The top federal judge in Colorado has ordered imprisoned neo-Nazi Matt Hale to cough up more than $5,000 to repay money spent by the government as it successfully fought off his 2014 lawsuit.

In an order issued Oct. 2, Marcia Krieger, the chief judge of Colorado’s federal court, acknowledged Hale is broke but said that’s no reason to let him off the hook for the bills the federal government racked up by having to respond to his suit.

Hale, who refers to himself as the "Pontifex Maximus" of a neo-Nazi group that wants to fight a “racial holy war,” filed the suit in January 2014, claiming that the federal prison system was violating his religious freedom by barring him from receiving hundreds of letters and various pieces of racist literature.

Krieger had already ruled against Hale in March.
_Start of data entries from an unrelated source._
/-! ### Linearisation, pre-emphasis and DAC codes (R170 to R172, R177) -/

/-- Coefficient c(2q+1),m of lane `l`: 12 fractional bits. -/
def linCoef (lin : List (BitVec 16)) (l q m : Nat) : Rat := ((lin.getD (15 * l + 5 * q + m) 0).toInt : Rat) / 4096

/-- The output of a lane's linearisation (R170). -/
def linearised (lin : List (BitVec 16)) (l : Nat) (x : Int → Rat) (k : Int) : Rat :=
  ratSum ((List.range 5).map fun (m : Nat) =>
    let v := x (k - (m : Int))
    linCoef lin l 0 m * v + linCoef lin l 1 m * v ^ 3 + linCoef lin l 2 m * v ^ 5)

/-- The 33 pre-emphasis taps of lane `l`: 14 fractional bits. -/
def preTaps (pre : List (BitVec 16)) (l : Nat) : List Rat :=
  (List.range 33).map fun t => ((pre.getD (33 * l + t) 0).toInt : Rat) / 16384

/-- The output of a lane's pre-emphasis, centred on tap 16 (R171). -/
def preEmphasised (pre : List (BitVec 16)) (l : Nat) (x : Int → Rat) (k : Int) : Rat := firAt (preTaps pre l) x (k + 16)

/-- The DAC code of a lane sample in full-scale units, with the digital gain as a factor (R172): code 128 stands for 0 and a
step is 1/128. (DEDUCED, notes/assumptions 151) -/
def laneCode (gain v : Rat) : Nat := dacCode (128 + (gain * v * 128).floor)

/-! ### Lane map and resampler (R74, R105) -/

/-- Lanes XI, XQ, YI, YQ. -/
abbrev Lanes := Vector Rat 4

/-- The lane map of LINE_RX_CONFIG word 2: marked lanes are inverted, then I and Q of a marked polarisation are exchanged. -/
def mapLanes (w : Word) (x : Lanes) : Lanes :=
  let v := fun (i : Fin 4) => if bit w (7 - i.val) then -x[i] else x[i]
  let sx := bit w 1
  let sy := bit w 0
  #v[if sx then v 1 else v 0, if sx then v 0 else v 1, if sy then v 3 else v 2, if sy then v 2 else v 3]

/-- Taps of a phase of the resampler: 32 of them (the manual gives no values). -/
def resampleTaps (phase : Nat) : List Rat := (List.range 32).map fun t => Config.resampleTap phase t

/-- Output sample of the resampler for one lane: the ADC sample at which it stands and the phase, of 1,024, come from the timing
recovery of stage 7. -/
def resampled (phase : Fin 1024) (x : Int → Rat) (at_ : Int) : Rat := firAt (resampleTaps phase.val) x at_

/-- One sample of the four lanes after stage 3 of a port. -/
def stage3 (s : State) (p : LPort) (phase : Fin 1024) (x : Int → Lanes) (at_ : Int) : Lanes :=
  Vector.ofFn fun i => resampled phase (fun k => (mapLanes s.ports[p].rx.cfg[1] (x k))[i]) at_

/-! ### Likelihoods (R125) -/

/-- `pr` is the prior of a level in a dimension of PCS-64QAM: Maxwell-Boltzmann over the eight levels, with half of the entropy
H = `e64` / 64 of the two dimensions. -/
def IsShapedPrior (e64 : Nat) (pr : Int → ℝ) : Prop :=
  let levels : List Int := [-7, -5, -3, -1, 1, 3, 5, 7]
  (∃ lam z : ℝ, 0 ≤ lam ∧ ∀ a ∈ levels, pr a = z * Real.exp (-lam * (a : ℝ) ^ 2)) ∧
    (levels.map pr).sum = 1 ∧
    -(levels.map fun a => pr a * Real.log (pr a)).sum = (e64 : ℝ) / 128 * Real.log 2

/-- `pr` is the prior of a point: uniform, or that of its two levels. -/
def IsPrior (d : Word) (pr : Int × Int → ℝ) : Prop :=
  if dMod d = 0 then ∃ f : Int → ℝ, IsShapedPrior (entropy64 d) f ∧ ∀ x, pr x = f x.1 * f x.2
  else ∀ x y, pr x = pr y

/-- Noise variance of a polarisation at unit signal power, from its SNR in 0.01 dB. -/
def IsNoise (snr : Nat) (v : ℝ) : Prop := 0 < v ∧ Real.log v = -(snr : ℝ) / 1000 * Real.log 10

/-- Weight of the points of a list given the received sample `y`: the mean power `scale2` brings points to unit power. -/
def HasWeight (pr : Int × Int → ℝ) (scale2 noise : ℝ) (y : ℝ × ℝ) (l : List (Int × Int)) (w : ℝ) : Prop :=
  w = (l.map fun x => pr x * Real.exp (-((y.1 - (x.1 : ℝ) / Real.sqrt scale2) ^ 2 + (y.2 - (x.2 : ℝ) / Real.sqrt scale2) ^ 2) / noise)).sum

/-- `llr` is the log-likelihood ratio of a bit, positive for 0: `zeros` and `ones` are the points where it is 0 and 1. -/
def IsLlr (pr : Int × Int → ℝ) (scale2 noise : ℝ) (y : ℝ × ℝ) (zeros ones : List (Int × Int)) (llr : ℝ) : Prop :=
  ∃ w0 w1 : ℝ, HasWeight pr scale2 noise y zeros w0 ∧ HasWeight pr scale2 noise y ones w1 ∧ llr = Real.log w0 - Real.log w1

/-- The points of a uniform format where label bit `b`, counted from the least significant, has a value. -/
def labelPoints (mod_ m b : Nat) (v : Bool) : List (Int × Int) :=
  ((List.range (2 ^ m)).filter fun l => (l / 2 ^ b % 2 == 1) == v).map (uniformPoint mod_)

/-! ### Complication (R136, R143 to R148) -/

/-- The field of a group: member, polarisation (true is Y) and sample; members already aligned under R141. -/
abbrev Field := LPort → Bool → Int → Cx

/-- A signed byte. -/
def sbyte (v : Nat) : Int := (BitVec.ofNat 8 v).toInt

/-- A coefficient word: real and imaginary parts with 15 fractional bits (R145). -/
def coefOf (w : Word) : Cx :=
  ⟨((BitVec.ofNat 16 (fld w 31 16)).toInt : Rat) / 32768, ((BitVec.ofNat 16 (fld w 15 0)).toInt : Rat) / 32768⟩

/-- Place of a port among the members of a set. -/
def memberRank (w0 : Word) (p : LPort) : Nat := (allPorts.filter fun q => bit w0 (20 + q.val) && decide (q.val < p.val)).length

/-- The self terms of port `p` in a set: M, P and C_self (R145). -/
def selfTerms (ws : List Word) (p : LPort) : List (Int × Int × Cx) :=
  let w := fun i => ws.getD i 0
  let n := fld (w 0) 15 8
  (List.range n).map fun i =>
    let a := w (8 + 2 * (n * memberRank (w 0) p + i))
    (sbyte (fld a 31 24), sbyte (fld a 23 16), coefOf (w (9 + 2 * (n * memberRank (w 0) p + i))))

/-- The cross terms of port `p` with member `j` in a set: d and C_cross (R145). -/
def crossTerms (ws : List Word) (p j : LPort) : List (Int × Cx) :=
  let w := fun i => ws.getD i 0
  let m := maskMembers (w 0)
  let n := fld (w 0) 7 0
  let pair := memberRank (w 0) p * (m - 1) + (memberRank (w 0) j - if p.val < j.val then 1 else 0)
  let first := 8 + 2 * fld (w 0) 15 8 * m + n * pair
  (List.range n).map fun (e : Nat) => ((e : Int) - ((n - 1) / 2 : Nat), coefOf (w (first + e)))

/-- The self terms on sample `k` of a polarisation of port `p` (R136): two samples of one polarisation and their conjugate
product, over both polarisations. (DEDUCED, notes/assumptions 150) -/
def selfSum (ws : List Word) (p : LPort) (a : Field) (y : Bool) (k : Int) : Cx :=
  Cx.sum ((selfTerms ws p).map fun t =>
    let pairs := Cx.sum ([false, true].map fun q => Cx.mul (a p q (k + t.2.1)) (Cx.conj (a p q (k + t.1 + t.2.1))))
    Cx.mul t.2.2 (Cx.mul (a p y (k + t.1)) pairs))

/-- The cross terms of member `j` on sample `k` of port `p` (R136): the intensity of `j` over both polarisations. -/
def crossSum (ws : List Word) (p j : LPort) (a : Field) (y : Bool) (k : Int) : Cx :=
  Cx.mul (Cx.sum ((crossTerms ws p j).map fun t => Cx.scale (Cx.power (a j false (k + t.1)) + Cx.power (a j true (k + t.1))) t.2))
    (a p y k)

/-- The part of g and α that a side applies (R148): g × α on the transmit side, g × (1 − α) on the receive side. -/
def sideShare (tx : Bool) (u : NlcUse) : Rat :=
  ((u.g.toNat : Nat) : Rat) / 64 * (if tx then ((u.share.toNat : Nat) : Rat) / 64 else 1 - ((u.share.toNat : Nat) : Rat) / 64)

/-- GAMMA_SCALE of a set (R145). -/
def gammaScale (ws : List Word) : Rat := ((fld (ws.getD 5 0) 31 16 : Nat) : Rat) / 4096

/-- Weight of a fade in superframe N + `i` (R146). -/
def fadeWeight (i : Nat) : Rat := ((i + 1 : Nat) : Rat) / 16

/-- Weight of member `j`'s terms for a side of port `p` (R142, R143, R146). -/
def memberWeight (s : State) (p j : LPort) (tx : Bool) : Rat :=
  let n := s.ports[p].nlc
  if j = p then 0
  else if tx then (if n.txMask.getLsbD j.val then 1 else 0)
  else if n.members[j].active then (match n.members[j].fade with
    | some i => fadeWeight i
    | none => 1)
  else 0

/-- The words of the set that a use of a side selects; none when the side is off or the slot is empty. -/
def setOf (s : State) (p : LPort) (tx : Bool) (u : NlcUse) : Option (List Word) :=
  if u.on then
    ((if tx then s.ports[p].nlc.txSets[u.set.toNat % 8]? else s.ports[p].nlc.rxSets[u.set.toNat % 8]?).bind id).map (·.words)
  else none

/-- What one use of a side subtracts from sample `k` of a polarisation (R136, R148). -/
def useTerms (s : State) (p : LPort) (tx : Bool) (a : Field) (y : Bool) (k : Int) (u : NlcUse) : Cx :=
  match setOf s p tx u with
  | none => Cx.zero
  | some ws => Cx.scale (gammaScale ws * sideShare tx u)
      (Cx.sum (selfSum ws p a y k :: allPorts.map fun j => Cx.scale (memberWeight s p j tx) (crossSum ws p j a y k)))

/-- The use in force of a side and its running fade (R146). -/
def sideOf (s : State) (p : LPort) (tx : Bool) : NlcUse × Option (NlcUse × Nat) :=
  let n := s.ports[p].nlc
  if tx then (n.tx, n.txFade) else (n.rx, n.rxFade)

/-- What a side subtracts: the use in force, cross-faded from the one before (R146). -/
def nlcTerms (s : State) (p : LPort) (tx : Bool) (a : Field) (y : Bool) (k : Int) : Cx :=
  let now := useTerms s p tx a y k (sideOf s p tx).1
  match (sideOf s p tx).2 with
  | none => now
  | some (old, i) => Cx.add (Cx.scale (1 - fadeWeight i) (useTerms s p tx a y k old)) (Cx.scale (fadeWeight i) now)

/-- A sample after receive stage 5 or after the pre-distortion of transmit stage 7: its terms are subtracted (R136). -/
def nlcOut (s : State) (p : LPort) (tx : Bool) (a : Field) (y : Bool) (k : Int) : Cx := Cx.sub (a p y k) (nlcTerms s p tx a y k)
She said his group, the Creativity Movement, doesn’t qualify as a church despite its “many accoutrements of religion” because its beliefs “are derived entirely from secular concerns.”

Followers of the Creativity Movement believe the white race is the highest expression of culture and civilization and consider Jews and non-whites subhuman. In 1999, during the Fourth of July weekend, a supporter and confidant of Hale went on a days-long shooting spree in Illinois and Indiana targeting minorities. The perpetrator, Benjamin Smith, killed two people and injured 10.

Last week’s follow-up order stuck Hale with the bill for $2,888 in printing fees and $2,338.35 in fees related to depositions that the U.S. Bureau of Prisons spent in the suit.

Hale originally sought $10 million in damages. After he lost, he argued that he shouldn’t have to pay the government’s costs because the Bureau of Prisons has more money than he does.

“Mr. Hale makes much of the difference in size between him, the indigent party, and the BOP, arguing that it is unfair to award costs to the BOP given its vast resources,” Krieger noted in her order. “The Court cannot find any authority to suggest that the relative resources between the parties are relevant in considering the nonprevailing party’s indigence.”

Hale was sentenced in 2005 to 40 years in prison for plotting to assassinate a federal judge. The Creativity Movement, previously known as World Church of the Creator, has largely splintered since his imprisonment. He is currently serving time at the Supermax prison complex in Florence, Colorado, and is scheduled for release in 2037.